[<prev] [next>] [<thread-prev] [thread-next>] [day] [month] [year] [list]
Message-ID: <bc8f5850-ba7d-45b7-a30b-5560764edcc8@intel.com>
Date: Wed, 16 Oct 2019 14:58:05 +0800
From: Xiaoyao Li <xiaoyao.li@...el.com>
To: Sean Christopherson <sean.j.christopherson@...el.com>,
Thomas Gleixner <tglx@...utronix.de>
Cc: Fenghua Yu <fenghua.yu@...el.com>, Ingo Molnar <mingo@...hat.com>,
Borislav Petkov <bp@...en8.de>, H Peter Anvin <hpa@...or.com>,
Peter Zijlstra <peterz@...radead.org>,
Andrew Morton <akpm@...ux-foundation.org>,
Dave Hansen <dave.hansen@...el.com>,
Paolo Bonzini <pbonzini@...hat.com>,
Radim Krcmar <rkrcmar@...hat.com>,
Ashok Raj <ashok.raj@...el.com>,
Tony Luck <tony.luck@...el.com>,
Dan Williams <dan.j.williams@...el.com>,
Sai Praneeth Prakhya <sai.praneeth.prakhya@...el.com>,
Ravi V Shankar <ravi.v.shankar@...el.com>,
linux-kernel <linux-kernel@...r.kernel.org>,
x86 <x86@...nel.org>, kvm@...r.kernel.org
Subject: Re: [PATCH v9 09/17] x86/split_lock: Handle #AC exception for split
lock
On 9/26/2019 2:09 AM, Sean Christopherson wrote:
> On Wed, Jun 26, 2019 at 11:47:40PM +0200, Thomas Gleixner wrote:
>> So only one of the CPUs will win the cmpxchg race, set te variable to 1 and
>> warn, the other and any subsequent AC on any other CPU will not warn
>> either. So you don't need WARN_ONCE() at all. It's redundant and confusing
>> along with the atomic_set().
>>
>> Whithout reading that link [1], what Ingo proposed was surely not the
>> trainwreck which you decided to put into that debugfs thing.
>
> We're trying to sort out the trainwreck, but there's an additional wrinkle
> that I'd like your input on.
>
> We overlooked the fact that MSR_TEST_CTRL is per-core, i.e. shared by
> sibling hyperthreads.

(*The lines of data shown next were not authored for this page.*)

/-- `t` is `s` but for what an ALU operation may write (43_alu_family.md R222). -/
structure AluKeeps (s t : State) : Prop where
  pc : t.regs.pc = s.regs.pc
  sp : t.regs.sp = s.regs.sp
  mask : t.regs.mask = s.regs.mask
  r : t.regs.status.r = s.regs.status.r
  h : t.regs.status.h = s.regs.status.h
  context : t.context = s.context
  fault : t.fault = s.fault
  config : t.config = s.config
  inputs : t.inputs = s.inputs
  answers : t.answers = s.answers

/-- What `write(v)` of a triple leaves alone. -/
theorem accWrite_frame {acc : Accessor} {v : Tryte} {s t : State} (h : accWrite acc v s = .ok t) :
    AluKeeps s t ∧
      (t.mem = s.mem ∨ ∃ ea, acc = .memory ea ∧ s.config.inDomain ea = true ∧ t.mem = s.mem.write ea v) := by
  rcases accWrite_cases h with ⟨ea, rfl, hd, rfl⟩ | ⟨rfl, rfl⟩
  · exact ⟨⟨rfl, rfl, rfl, rfl, rfl, rfl, rfl, rfl, rfl, rfl⟩, .inr ⟨ea, rfl, hd, rfl⟩⟩
  · exact ⟨⟨rfl, rfl, rfl, rfl, rfl, rfl, rfl, rfl, rfl, rfl⟩, .inl rfl⟩

/-- What the writes of an output leave alone. -/
theorem aluApply_frame {out : AluOutput} {acc : Accessor} {s t : State} (h : aluApply out acc s = .ok t) :
    AluKeeps s t ∧
      (t.mem = s.mem ∨ ∃ ea v, acc = .memory ea ∧ s.config.inDomain ea = true ∧ t.mem = s.mem.write ea v) := by
  obtain ⟨u, rfl, ⟨-, rfl⟩ | ⟨v, -, hw⟩⟩ := aluApply_cases h
  · exact ⟨⟨rfl, rfl, rfl, rfl, rfl, rfl, rfl, rfl, rfl, rfl⟩, .inl rfl⟩
  · obtain ⟨k, hm⟩ := accWrite_frame hw
    exact ⟨⟨k.pc, k.sp, k.mask, k.r, k.h, k.context, k.fault, k.config, k.inputs, k.answers⟩,
      hm.imp_right fun ⟨ea, he⟩ => ⟨ea, v, he⟩⟩

/-- The operations of the reference ALU that store nothing. -/
abbrev loads : List AluOp := [.lda, .adc, .sbc, .cmp, .min, .max, .xmx, .ldx, .ldy]

/-- What a call of any ALU operation leaves alone; memory changes at most at the triple's cell, and not at all
for an operation of the reference ALU that stores nothing. -/
theorem aluRun_frame {f : AluOperation} {acc : Accessor} {s t : State} (h : aluRun f acc s = .ok t) :
    AluKeeps s t ∧
      (t.mem = s.mem ∨ (∀ k ∈ loads, f ≠ .reference k) ∧
        ∃ ea v, acc = .memory ea ∧ s.config.inDomain ea = true ∧ t.mem = s.mem.write ea v) := by
  cases f with
  | reference k =>
    simp only [aluRun] at h
    have hn : k ∉ loads → ∀ j ∈ loads, AluOperation.reference k ≠ .reference j :=
      fun hk j hj he => hk (by cases he; exact hj)
    rcases aluExecute_shape k with ⟨_, f, hf, hp⟩ | ⟨hm, f, hf, hp⟩ | ⟨hm, f, g, hf, hp⟩ <;> rw [hf] at h
    · unfold readOperation at h
      split at h
      · cases h
      · next m _ =>
        cases h
        obtain ⟨h1, h2, h3, h4, h5⟩ := hp s.regs m
        exact ⟨⟨h1, h2, h3, h4, h5, rfl, rfl, rfl, rfl, rfl⟩, .inl rfl⟩
    · have hk : k ∉ loads := by cases k <;> first | decide | exact absurd hm (by decide)
      obtain ⟨hkeep, hmem⟩ := accWrite_frame h
      exact ⟨hkeep, hmem.imp_right fun ⟨ea, he⟩ => ⟨hn hk, ea, _, he⟩⟩
    · have hk : k ∉ loads := by cases k <;> first | decide | exact absurd hm (by decide)
      unfold modifyOperation at h
      split at h
      · cases h
      · split at h
        · cases h
        · next hw =>
          cases h
          obtain ⟨kp, hmem⟩ := accWrite_frame hw
          exact ⟨⟨kp.pc, kp.sp, kp.mask, (hp _ _ _).1, (hp _ _ _).2, kp.context, kp.fault, kp.config, kp.inputs,
            kp.answers⟩,
            hmem.imp_right fun ⟨ea, he⟩ => ⟨hn hk, ea, _, he⟩⟩
  | tabulated silent reading =>
    have key : ∀ out, aluApply out acc s = .ok t → AluKeeps s t ∧ (t.mem = s.mem ∨
        (∀ k ∈ loads, AluOperation.tabulated silent reading ≠ .reference k) ∧
          ∃ ea v, acc = .memory ea ∧ s.config.inDomain ea = true ∧ t.mem = s.mem.write ea v) :=
      fun out ha => (aluApply_frame ha).imp_right fun h =>
        h.imp_right fun he => ⟨(fun _ _ e => nomatch e), he⟩
    simp only [aluRun] at h
    split at h
    · exact key _ h
    · split at h
      · cases h
      · exact key _ h

/-- An instruction of an operation on an operand is the ALU instruction of that operation and operand. -/
theorem exec_ofAlu {k : AluOp} {o : Operand} {i : Instr} (h : Instr.ofAlu k o = some i) (s : State) :
    exec i s = aluInstruction (.reference k) o s := by
  cases k <;> cases o <;>
    simp only [Instr.ofAlu, familyXForms, Option.map_some, Option.map_none, Option.some.injEq,
      reduceCtorEq] at h <;>
    subst h <;> rfl

theorem exec_isAlu {i : Instr} {f : AluOperation} {o : Operand} {s : State} (h : IsAlu s.config i f o) :
    exec i s = aluInstruction f o s := by
  rcases h with ⟨k, rfl, hi⟩ | ⟨code, rfl, hc⟩
  · exact exec_ofAlu hi s
  · show execConfigured (.alu code) o s = _
    simp [execConfigured, hc]

/-- A branch instruction is the branch of its fields. -/
theorem exec_ofBranch (flag : Flag) (rel compare : Trit) (disp : Tryte) (s : State) :
    exec (Instr.ofBranch flag rel compare disp) s = branch flag rel compare disp s := by
  cases flag <;> cases rel <;> cases compare <;> rfl

/-- A named extended operation does what the configured one of its name does in its mode. -/
theorem exec_ofXop {name : XopName} {o : Operand} {i : Instr} (h : Instr.ofXop name o = some i) (s : State) :
    exec i s = exec (.configured (.xop name) o) s := by
  cases name <;> cases o <;> simp only [Instr.ofXop, Option.some.injEq, reduceCtorEq] at h <;> subst h <;> rfl

theorem exec_isXop {i : Instr} {name : XopName} {o : Operand} (h : IsXop i name o) (s : State) :
    exec i s = execConfigured (.xop name) o s := by
  rcases h with h | rfl
  · exact exec_ofXop h s
  · rfl

theorem exec_isHalt {i : Instr} {code : Trit} {o : Operand} (h : IsXop i (haltName code) o) (s : State) :
    exec i s = xopInstruction (halt code) o s := by
  rw [exec_isXop h]; cases code <;> rfl

theorem exec_isMask {i : Instr} {m : Trit} {o : Operand} (h : IsXop i (maskName m) o) (s : State) :
    exec i s = xopInstruction (fun r => { r with mask := m }) o s := by
  rw [exec_isXop h]; cases m <;> rfl

/-- Every instruction an opcode form can make satisfies `P`. -/
def OpcodeForm.Makes (P : Instr → Prop) : OpcodeForm → Prop
  | .zero i => P i
  | .one mk => ∀ v, P (mk v)
  | .two mk => ∀ w, P (mk w)

/-- What is true of the instruction each operand makes is true of those of an operand form. -/
theorem operandForm_makes {P : Instr → Prop} {mk : Operand → Instr} (h : ∀ o, P (mk o)) (mode : Mode) :
    OpcodeForm.Makes P (operandForm mode mk) := by
  cases mode <;> first | exact h _ | exact fun _ => h _

/-- What is true of the ALU instructions, the branches, the extended operations, the reserved opcodes and the
configured instructions is true of whatever decodes, under any parameters. -/
theorem decode_family {P : Instr → Prop} {c : Config} (alu : ∀ k o i, Instr.ofAlu k o = some i → P i)
    (br : ∀ f r c d, P (Instr.ofBranch f r c d)) (xop : ∀ n o i, Instr.ofXop n o = some i → P i)
    (res : ∀ op, P (.reserved op)) (cfg : ∀ op o, P (.configured op o))
    {ts rest : List Tryte} {i : Instr} (h : decodeIn c ts = .ok (i, rest)) : P i := by
  have getD : ∀ (x : Option Instr) op o, (∀ i, x = some i → P i) → P (x.getD (.configured op o)) :=
    fun x op o hx => by cases x with
      | none => exact cfg op o
      | some i => exact hx i rfl
  have ha : ∀ op mode code, OpcodeForm.Makes P (aluForm c op mode code) := by
    intro op mode code
    unfold aluForm
    cases c.aluOperation code with
    | none => exact res _
    | some f =>
      cases f with
      | reference k => exact operandForm_makes (fun o => getD _ _ _ fun i hi => alu _ _ _ hi) mode
      | tabulated _ _ => exact operandForm_makes (fun o => cfg _ o) mode
  have key : ∀ op, OpcodeForm.Makes P (formIn c op) := by
    intro op
    unfold formIn
    cases classify op with
    | family0 code mode => exact ha _ _ _
    | family1 f1 f0 rel compare => exact fun d => br _ _ _ d
    | familyX x =>
      dsimp only
      cases c.xopEntry x with
      | alu mode code => exact ha _ _ _
      | xop mode name => exact operandForm_makes (fun o => getD _ _ _ fun i hi => xop _ _ _ hi) mode
      | unassigned => exact res _
  cases ts with
  | nil => cases h
  | cons op ts =>
    have hk := key op
    cases hf : formIn c op with
    | zero j => rw [hf] at hk; simp only [decodeIn, hf, Except.ok.injEq, Prod.mk.injEq] at h; exact h.1 ▸ hk
    | one mk =>
      rw [hf] at hk
      cases ts with
      | nil => simp [decodeIn, hf] at h
      | cons v ts => simp only [decodeIn, hf, Except.ok.injEq, Prod.mk.injEq] at h; exact h.1 ▸ hk v
    | two mk =>
      rw [hf] at hk
      rcases ts with _ | ⟨v, _ | ⟨w, ts⟩⟩
      · simp [decodeIn, hf] at h
      · simp [decodeIn, hf] at h
      · simp only [decodeIn, hf, Except.ok.injEq, Prod.mk.injEq] at h; exact h.1 ▸ hk _

/-- What is true of the ALU instructions, the branches, the extended operations, the reserved opcodes and the
configured instructions is true of every instruction. -/
theorem Instr.family_induction {P : Instr → Prop} (alu : ∀ k o i, Instr.ofAlu k o = some i → P i)
    (br : ∀ f r c d, P (Instr.ofBranch f r c d)) (xop : ∀ n o i, Instr.ofXop n o = some i → P i)
    (res : ∀ op, P (.reserved op)) (cfg : ∀ op o, P (.configured op o)) (i : Instr) : P i := by
  have key : ∀ i, decode (encode i) = .ok (i, []) → P i := fun i h => decode_family alu br xop res cfg h
  cases i
  case reserved op => exact res op
  case configured op o => exact cfg op o
  all_goals exact key _ rfl

end Sys2Proof.Machine
end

This is especially problematic for KVM, as loading
> MSR_TEST_CTRL during VM-Enter could cause spurious #AC faults in the kernel
> and bounce MSR_TEST_CTRL.split_lock.
>
> E.g. if CPU0 and CPU1 are siblings and CPU1 is running a KVM guest with
> MSR_TEST_CTRL.split_lock=1, hitting an #AC on CPU0 in the host kernel will
> lead to suprious #AC faults and constant toggling of of the MSR.
>
> CPU0 CPU1
>
> split_lock=enabled
>
> #AC -> disabled
>
> VM-Enter -> enabled
>
> #AC -> disabled
>
> VM-Enter -> enabled
>
> #AC -> disabled
>
>
>
> My thought to handle this:
>
> - Remove the per-cpu cache.
>
> - Rework the atomic variable to differentiate between "disabled globally"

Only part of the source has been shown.